Testing is an important part of the process of developing declarative agents for Microsoft 365 Copilot Chat. You can use developer mode while testing your agent to verify whether and how the Copilot orchestrator selects your knowledge sources for use in response to given prompts.

Additionally, you can use the Preview your app (F5) feature in the Microsoft 365 Agents Toolkit to test your agents in a local development environment. This feature provides an interactive way to validate behavior and troubleshoot issues directly from the development interface.

Use developer mode in Copilot Chat and Agents Toolkit

You can test your agent from Agents Toolkit in Visual Studio Code by selecting Preview your app (F5) in the Agents Toolkit pane. This launches your agent in a browser-based Copilot Chat experience, enabling you to quickly validate how it behaves in response to prompts.

Screenshot of Visual Studio Code showing the 'Preview your app (F5)' feature to test Microsoft 365 agents in the browser

Once you select your agent in Microsoft 365 Copilot Chat, enable developer mode by typing -developer on. To disable developer mode, type -developer off.

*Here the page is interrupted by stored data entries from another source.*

-- ==== Sys2Proof/Word.lean ====
section
/-! DEFINITION. The word types of the machine (spec/00_scope.md R6, R12): 32-bit registers and
addresses, 16-bit Thumb halfwords, 8-bit bytes, and the numbers that name registers. -/

namespace Sys2Proof

/-- A 32-bit register value, address or ARM instruction word (R6, R12). -/
abbrev Word := BitVec 32

/-- A 16-bit value: a Thumb instruction or the operand of a halfword access (R6). -/
abbrev Half := BitVec 16

/-- A byte of memory (R200). -/
abbrev Byte := BitVec 8

/-- The number of one of the sixteen live registers x[0] to x[15] (R100). -/
abbrev Reg := Fin 16

/-- The number of one of R0 to R7, which a 3-bit Thumb field names (spec/48_thumb_alu.md). -/
abbrev LowReg := Fin 8

/-- A low register as a register number, zero-extended (R414). -/
abbrev LowReg.reg (r : LowReg) : Reg := ⟨r.val, Nat.lt_of_lt_of_le r.isLt (by decide)⟩

end Sys2Proof
end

Screenshot of Copilot Chat session where user typed `-developer on` to successfully enable developer mode

While developer mode is enabled, a card with debug information returns whenever the orchestrator searches within your enterprise knowledge (data), capabilities, or skills (actions or plugins) within your agent. In the Agent Toolkit, this debug information appears in the Debug panel and includes the following fields:

  • Agent metadata: identifiers for the agent and conversation
  • Capabilities: A list of capabilities configured for the agent, along with their execution status and response statistics (if executed)
  • Actions: A list of actions configured for the agent
    • Matched functions: status of functions matched in the runtime app index lookup
    • Selected functions for execution: status of functions selected for invocation based on orchestrator reasoning

Agent metadata section

The agent metadata provides key details about the agent and the current debugging session, including:

  • Summary - A high-level overview of the configured knowledge sources and their usage statistics
  • Agent ID - A unique identifier for the agent, which includes the title ID and manifest ID
  • Agent version – The version number of the agent currently in use
  • Conversation ID - Identifier for the active chat session or conversation
  • Request ID - Identifier for the specific prompt within the conversation

Screenshot of Agents Toolkit session where Copilot has returned a card with debugging information showing the agent metadata

Agent capabilities

The agent capabilities section displays the configured capabilities for the agent, defining the scope of its accessible knowledge sources. The following details are provided for each capability used by the prompt.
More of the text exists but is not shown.